### WORK ORDER
Search the material below for "Safety" and copy every line where it occurs.
━━ DATA SUPPLIED
-- ==== Sys2Proof/Laws/OnlyOperands.lean ====
section
/-! SUPPORT. What the functions of `Machine/Operands.lean` may write: one lemma each. -/

set_option Elab.async false

namespace Sys2Proof.Safety

open Sys2Proof.Machine

theorem State.fail_only {P : List Part} {o₀ : State} {s : State} (h₀ : Only P o₀ s) (hp : [.issues] ⊆ P) (h : Hdr) (op : Nat) (status : Nat) :
    Only P o₀ (State.fail s h op status) := by
  unfold State.fail
  repeat' first
    | with_reducible assumption
    | with_reducible apply State.complete_only

end Sys2Proof.Safety
end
━━━━
### TASK ANSWER
namespace Sys2Proof.Safety
end Sys2Proof.Safety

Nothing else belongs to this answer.